→ **Assignment**: Taking the line with "R102). (log 34: DEDUCED) -/" as the first and the line with "def abortFw (h" as the last, set down exactly every line in that range from the entries below, and no more.

→ **Working data**:
/-- D2D_LANE_FAILURE (R11): mapped at once before the grid is trusted, otherwise at the next grid epoch; a fifth loses the die. -/
def State.d2dFailure (s : State) (d lane : Nat) : State :=
  let l := Tbl.get [] s.front.laneFails d
  if 2 ≤ d ∨ 58 ≤ lane ∨ s.dieLost d ∨ l.contains lane ∨ s.sys.hub = .reset ∨ (s.sys.hub = .boot ∧ (s.sys.d2dUp.lookup d).isNone) then s
  else
    let l := l ++ [lane]
    let s : State := { s with front := { s.front with laneFails := Tbl.set s.front.laneFails d l } }
    if 5 ≤ l.length then
      (if s.sys.hub = .boot then (s.bootLost d 1 l.length).setSys (fun x => { x with d2dUp := x.d2dUp.map (fun (e : Nat × Bool) => if e.1 = d then (d, false) else e) })
       else s.declareLost d 1 l.length)
    else match s.sys.hub with
      | .boot | .discover | .timelock => s.mapLanes d
      | _ => s

/-! ## Firmware (R91 to R94, R100 to R102, R532) -/

/-- Whether an activation whose slot is good waits for its start; no queued command starts meanwhile (R93). (log 34: DEDUCED) -/
def State.fwWaits (s : State) : Bool := s.sys.fwChecks.any (fun c => c.activate && c.passed)

/-- FW_SLOT_VERIFY_END: the oldest verification that no flash operation holds up is judged (R101, R102, R558). -/
def State.slotVerified (s : State) : State :=
  match s.sys.fwChecks.find? (fun c => !c.passed && !s.slotBusy c.slot) with
  | none => s
  | some c =>
    let (r, b) := s.verifySlot c.slot
    let drop := s.setSys (fun x => { x with fwChecks := x.fwChecks.filter (fun d => d.ref != c.ref) })
    if !c.activate then drop.finish c.ref stOk 0 b
    else if r ≠ 0 then drop.finish c.ref stBadParam 0 b
    else s.setSys (fun x => { x with fwChecks := x.fwChecks.map (fun (d : FwCheck) => if d.ref = c.ref then { d with passed := true } else d) })

/-- Whether a command executes that has not been answered `ACCEPTED`. -/
def State.executing (s : State) : Option Held := s.cmds.held.find? (fun h => match h.phase with | .executing => true | _ => false)

/-- FIRMWARE_ACTIVATION_START: the pause begins (R91, R93). -/
def State.activationStart (s : State) : State :=
  match s.sys.fwChecks.find? (fun c => c.activate && c.passed) with
  | some c => if s.sys.fwPaused ∨ s.executing.isSome then s else s.setSys (fun x => { x with fwPaused := true, fwPausedAt := s.now, fwRestartRef := some c.ref })
  | none => s

/-- FIRMWARE_RESTART_END: the pause ends; new firmware notifies its activation (R92, R102). (log 34: DEDUCED) -/
def State.restartEnd (s : State) : State :=
  if !s.sys.fwPaused then s
  else
    let r := s.sys.fwRestartRef
    let s := s.setSys (fun x => { x with fwPaused := false, fwRestartRef := none })
    match s.sys.fwChecks.find? (fun c => some c.ref == r) with
    | none => s
    | some c =>
      let b := (s.verifySlot c.slot).2
      let s := s.setSys (fun x => { x with fwChecks := x.fwChecks.filter (fun d => d.ref != c.ref), fwVersion := BitVec.ofNat 32 (u32 b 4), fwSource := c.slot + 1, fwActivations := sat 16 (x.fwActivations + 1), fwLastAt := s.now })
      s.finish c.ref stOk 0 b

/-- WATCHDOG_EXPIRY (R532): a forced restart; the third within any 60 s is not made. (log 34: DEDUCED) -/
def State.watchdog (s : State) : State :=
  if s.sys.hub = .reset ∨ s.sys.hub = .boot ∨ s.sys.fwPaused then s
  else
    let l := s.sys.forcedRestarts.filter (fun t => decide (s.now < t + 60000000000))
    if 2 ≤ l.length then s.logFault 0x00F0 0 l.length 0
    else
      let op := match s.executing with | some h => h.opcode.toNat | none => 0
      (s.logFault 0x0063 0 (l.length + 1) op).setSys (fun x => { x with forcedRestarts := l ++ [s.now], restartCount := x.restartCount + 1, fwRestartDue := true })

/-- The sequence of a slot, 0 where its header is invalid. -/
def State.slotSequence (s : State) (n : Nat) : Nat := if headerResult (s.slotHeader n) = 0 then u32 (s.slotHeader n) 16 else 0

/-- The checks of the parameters of `FW_ACTIVATE` and `FW_VERIFY`. -/
def fwParams (h : Held) (_ : State) : List (Nat × Bool) := [(0, u8 h.cmd.params 0 < 2), (1, zeroAt h.cmd.params 1 3)]

/-- The states of `FW_ACTIVATE`. -/
def fwStates : List HubState := [.discover, .timelock, .ready, .run, .shadow]

/-- `CMD_ABORT` of a verification, or of an activation until the pause begins. -/
def abortFw (h : Held) (s : State) : Option State :=
  if s.sys.fwChecks.any (fun c => c.ref == h.serial) ∧ s.sys.fwRestartRef ≠ some h.serial then some (s.setSys (fun x => { x with fwChecks := x.fwChecks.filter (fun c => c.ref != h.serial) })) else none

/-- A verification starts, for an activation or alone. -/
def runFw (activate : Bool) (h : Held) (s : State) : Answer :=
  .accepted [] (s.setSys (fun x => { x with fwChecks := x.fwChecks ++ [{ slot := u8 h.cmd.params 0, ref := h.serial, activate, passed := false }] }))

/-- The firmware operations of group 0x10 (table "Firmware activation commands"). (log 31: DEDUCED) -/
def fwOps (n : Nat) : Option Op :=
  match n with
  | 0x01 => some { need := fun _ => 0, states := allStates
                   run := fun _ s => .done 0 (le 4 s.sys.fwVersion.toNat ++ le 1 s.sys.fwSource ++ le 1 s.sys.bootResult ++ le 2 s.sys.fwActivations ++ le 4 (s.slotSequence 0) ++ le 4 (s.slotSequence 1) ++ le 8 s.sys.fwLastAt) s }
  | 0x40 => some { need := fun _ => 4, states := fwStates, params := fwParams, abort := abortFw, run := runFw true }
  | 0x41 => some { need := fun _ => 4, states := fwStates ++ [.reconfigure, .holdover], params := fwParams, abort := abortFw, run := runFw false }
  | _ => none

/-! ## Sampling starts and stops (R96, R310, R311) -/

/-- Opens every stream that is on and has a source (R310). -/
def State.runStreams (s : State) : State :=
  let s := ((List.range 320).filter s.hasSource).foldl (fun (s : State) ch => s.beginChannel ch 1) s
  let s := (s.captureStart 1).edgeStart 1
  { s with streams := { s.streams with table := s.streams.table.map (fun (e : Nat × Stream) => (e.1, { e.2 with afterFault := false })) } }

/-- The effect of `STATE_RUN` at its epoch; a standby starts in lockstep (R440). (log 30: DEDUCED) -/
def effStateRun (_ : Nat) (_ : Bytes) (s : State) : State × Option (Nat × Nat × Bytes) :=
  if s.sys.hub = .shadow then ((s.setTwin (fun w => { w with lockstep := true })).runStreams, some (0, 0, []))
  else if s.sys.hub ≠ .ready then (s, some (stBadState, 0, []))
  else ((s.go .run 0x0030).runStreams, some (0, 0, []))

/-- Time is acquired anew; in local mode it stands. -/
def State.seekTime (s : State) : State := if s.sys.localMode then s else s.waitAgain

/-- Every stream of the hub's own that carries data ends at the present epoch, and the hub leaves its sampling state (R96, R397). A gang partner's streams end by its own records (R453). (log 30: DEDUCED) -/
def State.stopStreams (s : State) (reason : Nat) : State :=
  let s := s.asBefore (fun s =>
    let s := (s.mash.chans.map (·.1)).foldl (fun (s : State) ch => s.cutBlocks ch (fun _ => true)) s
    ((s.captureStop reason).edgeStop reason).endStreams (fun k => isData k && !partnerKey k) reason s.now)
  match s.sys.hub with
  | .run | .reconfigure => s.go .ready 0x0031
  | .holdover => s.seekTime.go .timelock 0x0082
  | .shadow => s.setTwin (fun w => { w with lockstep := false })
  | .calibrate => s.setSys (fun x => { x with calFrom := .ready })
  | _ => s

/-- The streams whose END has yet to leave. (log 37: DESIGN CHOICE) -/
def State.ending (s : State) : List Nat := (s.streams.table.filter (fun e => isData e.1 && e.2.ending && !partnerKey e.1)).map (·.1)

/-- The effect of `STATE_STOP` at its epoch: it completes after the last END record (R96). (log 30: DEDUCED; 37: DESIGN CHOICE) -/
def effStateStop (ref : Nat) (_ : Bytes) (s : State) : State × Option (Nat × Nat × Bytes) :=
  let s := s.stopStreams 1
  if s.sys.hub = .shadow then (s, some (0, 0, [])) else s.awaitEnds ref s.ending

/-- The rule of R96 for the time_ns of `STATE_RUN`, `STATE_STOP` and `FABRIC_LEAVE`. -/
def timedOp (states : List HubState) (bcast : Bool) (more : State → Bool) (effect : Nat → Bytes → State → State × Option (Nat × Nat × Bytes)) : Op :=
  { need := fun _ => 8, states, bcast := fun _ => bcast, abort := abortChange, ownGen := true, effect
    params := fun h s => [(0, timeOk h s (u64 h.cmd.params 0) && more s)]
    epoch := fun h s => some (s.epochOf (u64 h.cmd.params 0))
    run := fun h s => .accepted [] (s.addChange h (s.epochOf (u64 h.cmd.params 0))) }

/-- The effect of `FABRIC_LEAVE` at its stop epoch (R397 step 1). -/
def effFabricLeave (ref : Nat) (_ : Bytes) (s : State) : State × Option (Nat × Nat × Bytes) :=
  let s := if s.live then s.stopStreams 3 else s
  ({ s with fabric := { s.fabric with leaving := some (ref, false) } }, none)

/-- A planned leave completes once the outbound buffer and the control store are empty; once its notice has left, DETACH follows, and the hub has no address (R397 steps 2 and 3). (log 77: DEDUCED) -/
def State.settleLeave (s : State) : State :=
  match s.fabric.leaving with
  | none => s
  | some (r, true) =>
    if (s.heldOf r).isSome then s
    else
      let own := s.own
      let s := State.queueFrame { s with fabric := { s.fabric with leaving := none } } .up (frameOf 9 3 0 own 0 (le 2 own ++ le 1 0 ++ le 1 3 ++ zeros 4 ++ le 8 s.now)) none
      { s with fabric := { s.fabric with address := 0, attached := false, hops := 255 } }
  | some (r, false) =>
    let q := s.streams
    if !q.closed.isEmpty ∨ !q.buffer.isEmpty ∨ !q.control.isEmpty ∨ !q.spill.isEmpty ∨ q.table.any (fun e => e.2.current.isSome || e.2.pending.isSome) then s
    else { s with fabric := { s.fabric with leaving := some (r, true) } }.finish r stOk 0 []

/-- `FABRIC_LEAVE` (0x0912). (log 77: DEDUCED) -/
def opFabricLeave : Op :=
  timedOp [.ready, .run, .reconfigure, .holdover] false (fun s => !s.linkUp .dn0 && !s.linkUp .dn1 && !s.twin.paired && s.twin.pairRefs.isEmpty) effFabricLeave

/-! ## Leaving FAULT_HOLD (R99, R537 to R539) -/

/-- Fatal causes that are present until reset (R537). -/
def lasting (code : Nat) : Bool := code == 0x0003 || code == 0x00F2 || code == 0x00F3 || code == 0x00F4

/-- The log slot of a Fatal cause still present, if any: a lasting one, or a dead island, whose bit has not toggled for 1 ms within 1 ms of its death, and later as the island has it (R537). (log 36: DEDUCED) -/
def State.causePresent (s : State) : Option Nat × State :=
  match s.faults.log.find? (fun e => e.2.pinned && lasting e.2.code) with
  | some e => (some e.1, s)
  | none =>
    match s.faults.dead, s.faults.log.find? (fun e => e.2.pinned && e.2.code == 0x00F1) with
    | d, some e =>
      if d.isEmpty then (none, s)
      else if d.any (fun x => decide (s.now < x.2 + 1000000)) then (some e.1, s)
      else
        let (v, s) := s.free
        if v.getLsbD 0 then (some e.1, s) else (none, s)
    | _, none => (none, s)

/-- The streams of a hub in a twin mode as it leaves FAULT_HOLD: it keeps its held records, ends no stream, and takes no duty until it pairs again (R539). -/
def State.keepForPair (s : State) : State :=
  let q := s.streams
  let mine := fun (o : OutRecord) => o.raw.isEmpty && isData o.body.key
  let kept := ((q.buffer ++ q.control ++ q.spill).filter mine).foldl (fun l o => insertRecord { o with sent := none, body := { o.body with fixed := true } } l) []
  let s : State := { s with streams := { q with
    buffer := q.buffer.filter (fun o => !mine o), control := q.control.filter (fun o => !mine o), spill := q.spill.filter (fun o => !mine o)
    closed := q.closed.filter (fun r => !isData r.key)
    table := q.table.map (fun (e : Nat × Stream) => (e.1, if isData e.1 then { e.2 with isOpen := false, ending := false, current := none, pending := none } else e.2)) } }
  s.setTwin (fun w => { w with retained := w.retained ++ kept, barred := true })

/-- The streams of a hub alone as it leaves FAULT_HOLD: GAP with reason FAULT_HOLD, then END with reason 1 (R538). -/
def State.endAfterFault (s : State) : State :=
  let s := (s.capture.groups.filter (·.2.active)).foldl (fun (s : State) e => ((s.truncateCask e.1).deliverAll e.1).endReadouts e.1 true) s
  (s.streams.table.filter (fun e => e.2.isOpen && isData e.1)).foldl (fun (s : State) e => (s.endWithGap e.1 1 11 s.now true).setStream e.1 (fun x => { x with afterFault := true })) s

/-- The hub leaves FAULT_HOLD for TIMELOCK; its configuration is kept, and the Fatal entry unpinned (R99, R538). -/
def State.leaveFault (s : State) : State :=
  let s := if s.twin.mode = 0 then s.endAfterFault else s.keepForPair
  let s := (s.capture.groups.filter (·.2.active)).foldl (fun (s : State) e => (s.haltGroup e.1 1 .starved).rearmGroup e.1 true) s
  let s := s.edgeStop 1
  let s := s.setFaults (fun f => { f with fatal := none, dead := [], log := f.log.map (fun (e : Nat × LogEntry) => (e.1, { e.2 with pinned := false })) })
  s.seekTime.go .timelock 0x00F1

→ **Response**:
/-- FIRMWARE_RESTART_END: the pause ends; new firmware notifies its activation (R92, R102). (log 34: DEDUCED) -/
def State.restartEnd (s : State) : State :=
  if !s.sys.fwPaused then s
  else
    let r := s.sys.fwRestartRef
    let s := s.setSys (fun x => { x with fwPaused := false, fwRestartRef := none })
    match s.sys.fwChecks.find? (fun c => some c.ref == r) with
    | none => s
    | some c =>
      let b := (s.verifySlot c.slot).2
      let s := s.setSys (fun x => { x with fwChecks := x.fwChecks.filter (fun d => d.ref != c.ref), fwVersion := BitVec.ofNat 32 (u32 b 4), fwSource := c.slot + 1, fwActivations := sat 16 (x.fwActivations + 1), fwLastAt := s.now })
      s.finish c.ref stOk 0 b

/-- WATCHDOG_EXPIRY (R532): a forced restart; the third within any 60 s is not made. (log 34: DEDUCED) -/
def State.watchdog (s : State) : State :=
  if s.sys.hub = .reset ∨ s.sys.hub = .boot ∨ s.sys.fwPaused then s
  else
    let l := s.sys.forcedRestarts.filter (fun t => decide (s.now < t + 60000000000))
    if 2 ≤ l.length then s.logFault 0x00F0 0 l.length 0
    else
      let op := match s.executing with | some h => h.opcode.toNat | none => 0
      (s.logFault 0x0063 0 (l.length + 1) op).setSys (fun x => { x with forcedRestarts := l ++ [s.now], restartCount := x.restartCount + 1, fwRestartDue := true })

/-- The sequence of a slot, 0 where its header is invalid. -/
def State.slotSequence (s : State) (n : Nat) : Nat := if headerResult (s.slotHeader n) = 0 then u32 (s.slotHeader n) 16 else 0

/-- The checks of the parameters of `FW_ACTIVATE` and `FW_VERIFY`. -/
def fwParams (h : Held) (_ : State) : List (Nat × Bool) := [(0, u8 h.cmd.params 0 < 2), (1, zeroAt h.cmd.params 1 3)]

/-- The states of `FW_ACTIVATE`. -/
def fwStates : List HubState := [.discover, .timelock, .ready, .run, .shadow]

/-- `CMD_ABORT` of a verification, or of an activation until the pause begins. -/
def abortFw (h : Held) (s : State) : Option State :=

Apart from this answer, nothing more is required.